U.S. outstripping allies in defense tech

DOD technology spending could cause an interoperability gap with its allies, a report says

"Future War: What Trends in America's Post-Cold War Military Conflicts Tell Us about 21st Century Warfare"

The interoperability gap between the U.S. armed forces and their allies is widening to the point that it could radically change the future of coalition combat, according to a report released today by Northrop Grumman Corp., a defense contracting giant.

The United States is outpacing European allies in the areas of research and development in military technologies by a significant magnitude, Northrop Grumman found.

In its report, "Future War: What Trends in America's Post-Cold War Military Conflicts Tell Us About 21st Century Warfare," Northrop Grumman analyzed three post-Cold War conflicts—Desert Storm, Allied Force in Kosovo, and Enduring Freedom in Afghanistan—to assess how U.S. forces might fight during the next decade.

The trend toward battlefield connectivity, and the use of precision munitions and unmanned aerial vehicles, will continue and will provide the U.S. armed forces a strategic advantage on nearly every front, according to the report. Simultaneously, however, any allied coalitions will tend to be ad hoc and will demonstrate the United States' technological superiority over its allies.

The report, researched and written during the past year, was co-authored by Christopher Bowie, former senior analyst at the Northrop Grumman Analysis Center and now the deputy director of strategic planning for the Air Force; Robert Haffa Jr., director of the Northrop Grumman Analysis Center; and Robert Mullins, a Northrop Grumman senior analyst.

"The challenges stem from political constraints as much as technological, and that is something we learned in Kosovo, where a consensus was required [to get things done] within NATO constraints," Mullins said. "Subsequent coalitions have been and will most likely continue to be U.S.-led."

American advances in military technology compared to those made by allies could diminish the role allies play in future combat, Mullins said. They would be relegated to niche roles.

"That is not to say coalitions will cease to exist or that the job the allies do is not important, but the future focus will be on niche capabilities and specialized operations," he said. "The European defense investment is not overly robust."

The report says the United States spends more than 60 percent more on defense than its European allies, and that difference is widening.

"With few opportunities available to close this gap, it is likely that the United States will depend on its European allies less and less for military contributions during future war," the report says.

Commodore Jon Welch of the British Royal Navy expressed the same concern in January in a presentation at the AFCEA International-Naval Institute conference in San Diego. Allies have been an overlooked part of adapting to a network-centric model, Welch said, and that could cause serious problems in future wars.

"We need to think about our allies before just coalitions, and one way to do that is to get NATO to fix" some of the problems, Welch said. "Don't wrestle with the problems on your own. Tell the allies what you're buying and what you're doing with it."

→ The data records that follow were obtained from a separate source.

-- ==== Sys2Proof/Machine/Pos.lean ====
section
/-! DEFINITION. Position interfaces (R160 to R183). -/

namespace Sys2Proof.Machine

/-- First matrix source of interface n (Table 9.1): POS, SPEED, VALID, DIR, IDX, IDXERR, QERR, REV, PRB, SPDEVT, SSIDONE,
SSIERR. -/
def posSrc (n : PosId) : Nat := 0x2F0 + 12 * n.val
/-- First matrix destination of interface n (Table 9.2): PROBE, SPDWIN, SSI_REQ, SIN, COS. -/
def posDst (n : PosId) : Nat := 0x2C0 + 8 * n.val

/-- Changes an interface's state. -/
def State.modPos (s : State) (n : PosId) (f : PosSt → PosSt) : State := { s with pos := vmod s.pos n f }

/-- MODE of an interface: 0 off, 1 quadrature, 2 SSI, 3 sin/cos. -/
def State.posMode (s : State) (n : PosId) : Nat := s.fld F.POSn_CFG_MODE n 0

/-- The interface runs (R161, R183). -/
def State.posRuns (s : State) (n : PosId) : Bool := s.mode.live && s.flag F.POSn_CFG_EN n 0 && decide (s.posMode n ≠ 0)

/-- In SSI mode the interface follows the peer's clock (Table 7.4). -/
def State.posSlave (s : State) : Bool :=
  decide (s.mode = .runStandby) || (decide (s.mode = .handover) && !s.flag F.TW_STAT_OWN 0 0)

/-- QERR, IDXERR or AMPERR is set. -/
def State.posErr (s : State) (n : PosId) : Bool :=
  s.flag F.POSn_STAT_QERR n 0 || s.flag F.POSn_STAT_IDXERR n 0 || s.flag F.POSn_STAT_AMPERR n 0

/-- STAT.VALID and Pn_VALID (R168; in SSI mode R174 as well). -/
def State.posValid (s : State) (n : PosId) : State :=
  let v := !s.posErr n && !s.pos[n].await && (decide (s.posMode n ≠ 2) || s.pos[n].ssiOk)
  (s.setFld F.POSn_STAT_VALID n 0 (if v then 1 else 0)).setLv (posSrc n + 2) v

/-- Stores POS, which the source Pn_POS presents. -/
def State.posPut (s : State) (n : PosId) (w : Word) : State := (s.setReg .POSn_POS n 0 w).raiseData (posSrc n) w

/-! ## Enable -/

/-- Enables the interface (R161). -/
def State.posEnable (s : State) (n : PosId) : State :=
  let s := s.modPos n fun p => { PosSt.init with
    a := p.a, b := p.b, z := p.z, ha := p.ha, hb := p.hb, hz := p.hz, encPin := p.encPin, enc := p.enc, win := s.now,
    await := s.flag F.POSn_CFG_REFREQ n 0 }
  let s := s.setFld F.POSn_STAT_REF n 0 0
  let s := s.setFld F.POSn_STAT_METHOD n 0 0
  let s := s.setFld F.POSn_STAT_BUSY n 0 0
  ((s.posPut n 0).setReg .POSn_SPEED n 0 0).posValid n

/-- Commands of interface n that are on their way. -/
def posTimed (n : PosId) (c : Instr) : Bool :=
  match c with
  | .probeEdge m _ => decide (m = n)
  | .ssiFrameEnd m _ _ => decide (m = n)
  | .monoflopEnd m => decide (m = n)
  | .sincosResult m => decide (m = n)
  | .speedResult m => decide (m = n)
  | _ => false

/-- Stops the interface: registers hold, no event comes (R161). -/
def State.posStop (s : State) (n : PosId) : State :=
  (s.unschedAll (posTimed n)).modPos n fun p => { p with samp := [], spd := [], frame := none, mono := false, zrst := false }

/-- A write to POSn_CFG: DWELL 0 stores 1, MULT 0b11 is ignored; EN rising enables, EN = 0 stops (R161), in Maintenance as well. -/
def State.posCfgWrite (s : State) (n : PosId) (v : Word) : State :=
  let was := s.flag F.POSn_CFG_EN n 0
  let mult := s.fld F.POSn_CFG_MULT n 0
  let s := s.writeReg .POSn_CFG n 0 v
  let s := if getBits v 23 16 = 0 then s.setFld F.POSn_CFG_DWELL n 0 1 else s
  let s := if getBits v 3 2 = 3 then s.setFld F.POSn_CFG_MULT n 0 mult else s
  if s.mode = .loading then s
  else if v.getLsbD 31 then (if was then s else s.posEnable n)
  else s.posStop n

/-- POS_ENABLE: a write of EN = 1. -/
def execPosEnable (r : Req) (n : PosId) (v : Word) (s : State) : Out :=
  regCmd r .write .POSn_CFG n 0 (fun s => s.posCfgWrite n (v ||| 0x80000000)) s

/-- POS_DISABLE: a write of EN = 0. -/
def execPosDisable (r : Req) (n : PosId) (v : Word) (s : State) : Out :=
  regCmd r .write .POSn_CFG n 0 (fun s => s.posCfgWrite n (v &&& 0x7FFFFFFF)) s

/-! ## Counting -/

/-- The divider at a counted edge (R171, R172). -/
def State.posDivide (s : State) (n : PosId) (fwd : Bool) : State :=
  let num := s.fld F.POSn_DIVNM_N n 0
  let m := s.fld F.POSn_DIVNM_M n 0
  s.modPos n fun p =>
    let acc := if m ≤ p.acc then 0 else p.acc
    if fwd then
      if m ≤ acc + num then { p with acc := acc + num - m, enc := p.enc + 1 } else { p with acc := acc + num }
    else if acc < num then { p with acc := acc + m - num, enc := p.enc - 1 }
    else { p with acc := acc - num }

/-- Direction after a counted edge (R170). -/
def State.posDirection (s : State) (n : PosId) (fwd : Bool) : State :=
  let (d, k) := s.pos[n].run
  let k' := if d = fwd then k + 1 else 1
  let s := s.modPos n fun p => { p with run := (fwd, k') }
  if s.flag F.POSn_STAT_DIR n 0 = fwd ∧ s.fld F.POSn_CFG_DWELL n 0 ≤ k' then
    ((s.setFld F.POSn_STAT_DIR n 0 (if fwd then 0 else 1)).setLv (posSrc n + 3) (!fwd)).raiseEv (posSrc n + 7)
  else s

/-- A counted edge, POS apart: internal count, speed, direction, divider (R163, R165, R170, R171, R179). -/
def State.posStep (s : State) (n : PosId) (fwd : Bool) : State :=
  let t := s.now
  let s := s.modPos n fun p => { p with cnt := p.cnt + (if fwd then 1 else -1), e2 := p.e1, e1 := some (t, fwd) }
  (s.posDirection n fwd).posDivide n fwd

/-- POS one up or down, modulo MOD (R165). -/
def posNext (pos md : Word) (fwd : Bool) : Word :=
  if md = 0 then (if fwd then pos + 1 else pos - 1)
  else BitVec.ofNat 32 ((pos.toNat + (if fwd then 1 else md.toNat - 1)) % md.toNat)

/-- POS takes a value at an edge; a bus write of this lc prevails, and a probe latch of this lc takes the value before
(Table 7.3). -/
def State.posMove (s : State) (n : PosId) (w : Word) : State :=
  let old := s.reg .POSn_POS n 0
  let t := s.now
  let s := s.modPos n fun p => match p.before with
    | some (t', _) => if t' = t then p else { p with before := some (t, old) }
    | none => { p with before := some (t, old) }
  if s.marked (RegName.POSn_POS.addr n 0) false then s else s.posPut n w

/-- An illegal transition or quadrant jump (R164, R177). -/
def State.posQerr (s : State) (n : PosId) : State :=
  let t := s.now
  let s := s.modPos n fun p => { p with qerrAt := some t }
  let s := s.raiseFld F.POSn_STAT_QERR n 0 1
  ((s.bump F.POSn_ERR_CNT_SIG n 0).raiseEv (posSrc n + 6)).posValid n

/-- Takes back the edge counted in this lc, which another one of the lc makes illegal (R164); a bus write of POS stays. -/
def State.posUndo (s : State) (n : PosId) : State :=
  match s.pos[n].was with
  | some w =>
    if w.lc = s.now then
      let s := s.modPos n fun p =>
        { p with a := w.a, b := w.b, cnt := w.cnt, e1 := w.e1, e2 := w.e2, run := w.run, acc := w.acc, enc := w.enc }
      let s := if s.marked (RegName.POSn_POS.addr n 0) false then s else s.posPut n w.pos
      if s.flag F.POSn_STAT_DIR n 0 = w.dir then s
      else
        let s := (s.setFld F.POSn_STAT_DIR n 0 (if w.dir then 1 else 0)).relv (posSrc n + 3) w.dir w.dir
        { s with mx := { s.mx with ev := s.mx.ev.filter fun k => decide (k ≠ posSrc n + 7) } }
    else s
  | none => s

/-- Records what the edges of this lc start from. -/
def State.posKeep (s : State) (n : PosId) : State :=
  let p := s.pos[n]
  if p.was.any fun w => decide (w.lc = s.now) then s
  else
    s.modPos n fun _ =>
      { p with was := some ⟨s.now, p.a, p.b, s.reg .POSn_POS n 0, p.cnt, p.e1, p.e2, p.run, p.acc, p.enc, s.flag F.POSn_STAT_DIR n 0⟩ }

Haffa, director of the analysis center, said the U.S. investment in military technologies will continue to provide the armed forces with the greatest edge in any future combat role.

"Precision-guided munitions are the most revolutionary technology that will affect the way we fight and give us the greatest edge," he said.

Munitions will increasingly be able to seek out and destroy sites—even moving vehicles—thanks in part to the adoption of global positioning systems that enable missiles and bombs to find their targets more accurately and advances in sensor technology.

Despite the unique characteristics of each conflict, isolated lessons can be drawn out to assist in future combat, regardless of the location or enemy, the report says.

"Our trend analysis suggests strongly that, in order to adequately prepare for what is becoming an increasingly hostile security environment, the U.S. must invest in concepts, capabilities and enabling technologies to sustain its competitive advantage on the future battlefield," the report says.